MDM2 can ubiquitinate and degrade p53 and is an ideal target for cancer therapy [468, 469]. APG115, which has a high affinity for MDM2 and significantly promotes tumor regression, is currently undergoing clinical trials for cancer therapy [470]. In addition, the MDM2 inhibitor APG-115 showed a synergistic effect with PD-1 blockade to enhance antitumor immunity within the TME [471]. APG-115 has shown potent antitumor activity in preclinical models of acute myeloid leukemia [472]. Inhibitors of MDM2 include milademetan, milademetan tosylate, siremadlin, siremadlin succinate, AMG 232, RG7112, SAR405838, RG7388, CGM097, and Nutlin-3A, which are in clinical trials to investigate their therapeutic effects on cancer [357, 473].

IAP inhibitors

IAP inhibitors were created by mimicking Smac/Diablo, a natural antagonist of IAPs, to induce the proteasome-dependent degradation of cIAP1, cIAP2, and X-linked IAPs [474]. Various small molecule inhibitors targeting the IAP are clinically available, as shown in Table 2 [473]. LCL161 treatment can induce an acute inflammatory response and activate phagocytes. In addition, LCL161 treatment can stimulate myeloma cells to secrete soluble factors through MΦs and induce tumor cell phagocytosis, thereby enhancing innate and adaptive immune responses and effectively stimulating antitumor immunity [475]. In another study, APG-1387 exerted dual anti-tumor effects on ciAP2-overexpressing HBV-positive hepatocellular carcinoma cells by inducing apoptosis and enhancing antitumor immunity [173]. Currently, several inhibitors of IAPs remain under evaluation in clinical trials (NCT04568265 and NCT04643405), and IAP inhibitors are promising novel effective immunomodulators for cancer treatment.

DUB inhibitors

Ubiquitination is a dynamic process managed by DUBs, which facilitate the removal and alteration of UB or polyubiquitin chains from ubiquitinated proteins [476]. Many DUBs are involved in the cell cycle process, regulation of genomic instability, and various events in tumorigenesis [477]. As a result, numerous inhibitors of DUBs have been developed, including both broad-spectrum and targeted varieties, all of which are recognized as promising candidates for cancer therapy [478, 479].
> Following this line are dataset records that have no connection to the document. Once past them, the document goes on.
/-! `storeNonce` (R131) -/

@[simp] theorem storeNonce_err (b : Block) (s : State) : (storeNonce b s).err = s.err := rfl
@[simp] theorem storeNonce_rfield (b : Block) (s : State) : (storeNonce b s).rfield = s.rfield := rfl
@[simp] theorem storeNonce_keyCnt (b : Block) (s : State) : (storeNonce b s).keyCnt = s.keyCnt := rfl
@[simp] theorem storeNonce_key (b : Block) (s : State) : (storeNonce b s).key = s.key := rfl
@[simp] theorem storeNonce_modelId (b : Block) (s : State) : (storeNonce b s).modelId = s.modelId := rfl
@[simp] theorem storeNonce_readout (b : Block) (s : State) : (storeNonce b s).readout = s.readout := rfl
@[simp] theorem storeNonce_iv (b : Block) (s : State) : (storeNonce b s).iv = s.iv := rfl
@[simp] theorem storeNonce_rTtg (b : Block) (s : State) : (storeNonce b s).rTtg = s.rTtg := rfl
@[simp] theorem storeNonce_rVolt (b : Block) (s : State) : (storeNonce b s).rVolt = s.rVolt := rfl
@[simp] theorem storeNonce_rAlarm (b : Block) (s : State) : (storeNonce b s).rAlarm = s.rAlarm := rfl
@[simp] theorem storeNonce_rAux (b : Block) (s : State) : (storeNonce b s).rAux = s.rAux := rfl
@[simp] theorem storeNonce_rCurr (b : Block) (s : State) : (storeNonce b s).rCurr = s.rCurr := rfl
@[simp] theorem storeNonce_rCons (b : Block) (s : State) : (storeNonce b s).rCons = s.rCons := rfl
@[simp] theorem storeNonce_rSoc (b : Block) (s : State) : (storeNonce b s).rSoc = s.rSoc := rfl
@[simp] theorem storeNonce_pbuf (b : Block) (s : State) : (storeNonce b s).pbuf = s.pbuf := rfl
@[simp] theorem storeNonce_nonce (b : Block) (s : State) : (storeNonce b s).nonce = b := rfl
@[simp] theorem storeNonce_obuf (b : Block) (s : State) : (storeNonce b s).obuf = s.obuf := rfl
@[simp] theorem storeNonce_pvalid (b : Block) (s : State) : (storeNonce b s).pvalid = s.pvalid := rfl
@[simp] theorem storeNonce_nvalid (b : Block) (s : State) : (storeNonce b s).nvalid = s.nvalid := rfl
@[simp] theorem storeNonce_ovalid (b : Block) (s : State) : (storeNonce b s).ovalid = s.ovalid := rfl
@[simp] theorem storeNonce_ctr (b : Block) (s : State) : (storeNonce b s).ctr = s.ctr := rfl
@[simp] theorem storeNonce_ks (b : Block) (s : State) : (storeNonce b s).ks = s.ks := rfl
@[simp] theorem storeNonce_pending (b : Block) (s : State) : (storeNonce b s).pending = s.pending := rfl
@[simp] theorem storeNonce_readData (b : Block) (s : State) : (storeNonce b s).readData = s.readData := rfl

/-! `runCipher` (R141) -/

@[simp] theorem runCipher_err (enc : Block → Block → Block) (s : State) : (runCipher enc s).err = s.err := rfl
@[simp] theorem runCipher_rfield (enc : Block → Block → Block) (s : State) : (runCipher enc s).rfield = s.rfield := rfl
@[simp] theorem runCipher_keyCnt (enc : Block → Block → Block) (s : State) : (runCipher enc s).keyCnt = s.keyCnt := rfl
@[simp] theorem runCipher_key (enc : Block → Block → Block) (s : State) : (runCipher enc s).key = s.key := rfl
@[simp] theorem runCipher_modelId (enc : Block → Block → Block) (s : State) : (runCipher enc s).modelId = s.modelId := rfl
@[simp] theorem runCipher_readout (enc : Block → Block → Block) (s : State) : (runCipher enc s).readout = s.readout := rfl
@[simp] theorem runCipher_iv (enc : Block → Block → Block) (s : State) : (runCipher enc s).iv = s.iv := rfl
@[simp] theorem runCipher_rTtg (enc : Block → Block → Block) (s : State) : (runCipher enc s).rTtg = s.rTtg := rfl
@[simp] theorem runCipher_rVolt (enc : Block → Block → Block) (s : State) : (runCipher enc s).rVolt = s.rVolt := rfl
@[simp] theorem runCipher_rAlarm (enc : Block → Block → Block) (s : State) : (runCipher enc s).rAlarm = s.rAlarm := rfl
@[simp] theorem runCipher_rAux (enc : Block → Block → Block) (s : State) : (runCipher enc s).rAux = s.rAux := rfl
@[simp] theorem runCipher_rCurr (enc : Block → Block → Block) (s : State) : (runCipher enc s).rCurr = s.rCurr := rfl
@[simp] theorem runCipher_rCons (enc : Block → Block → Block) (s : State) : (runCipher enc s).rCons = s.rCons := rfl
@[simp] theorem runCipher_rSoc (enc : Block → Block → Block) (s : State) : (runCipher enc s).rSoc = s.rSoc := rfl
@[simp] theorem runCipher_pbuf (enc : Block → Block → Block) (s : State) : (runCipher enc s).pbuf = s.pbuf := rfl
@[simp] theorem runCipher_nonce (enc : Block → Block → Block) (s : State) : (runCipher enc s).nonce = s.nonce := rfl
@[simp] theorem runCipher_obuf (enc : Block → Block → Block) (s : State) : (runCipher enc s).obuf = xorPayload s.pbuf (enc s.key s.nonce) := rfl
@[simp] theorem runCipher_pvalid (enc : Block → Block → Block) (s : State) : (runCipher enc s).pvalid = s.pvalid := rfl
@[simp] theorem runCipher_nvalid (enc : Block → Block → Block) (s : State) : (runCipher enc s).nvalid = s.nvalid := rfl
@[simp] theorem runCipher_ovalid (enc : Block → Block → Block) (s : State) : (runCipher enc s).ovalid = s.ovalid := rfl
@[simp] theorem runCipher_ctr (enc : Block → Block → Block) (s : State) : (runCipher enc s).ctr = s.nonce := rfl
@[simp] theorem runCipher_ks (enc : Block → Block → Block) (s : State) : (runCipher enc s).ks = enc s.key s.nonce := rfl
@[simp] theorem runCipher_pending (enc : Block → Block → Block) (s : State) : (runCipher enc s).pending = s.pending := rfl
@[simp] theorem runCipher_readData (enc : Block → Block → Block) (s : State) : (runCipher enc s).readData = s.readData := rfl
G5 and F6 are broad-spectrum DUB inhibitors discovered through cell-based drug screening [480]. These chalcone DUB inhibitors are known for their ability to induce apoptosis in BCL-2-independent cells [480, 481]. Through active chemical proteomics, compound PR619 was suggested as a broad-spectrum DUB inhibitor [482]. NSC632839, another potent inhibitor with broad-spectrum activity against deubiquitinases, selectively targets USP2 and USP7, inducing apoptosis in cancer cells [480]. As a specific USP1 inhibitor, pimozide can block the maintenance and radiation resistance of glioma stem cells [483]. WP1130 inhibits several DUBs, including USP9X, USP5, USP14, ubiquitin carboxyl-terminal hydrolase isozyme L5 (UCHL5), and UCH37. It decreases the MCL-1 level and increases the p53 level, showing antitumor effects [484]. Betulinic acid, derived from various plants, has been recognized as a broad-spectrum DUB inhibitor, that triggers an aberrant transmembrane potential and apoptosis in cancer cells [485, 486]. Nevertheless, these inhibitors might amplify their impacts and nonspecific toxicity through diverse mechanisms, underscoring the clinical preference for specific DUB inhibitors [487].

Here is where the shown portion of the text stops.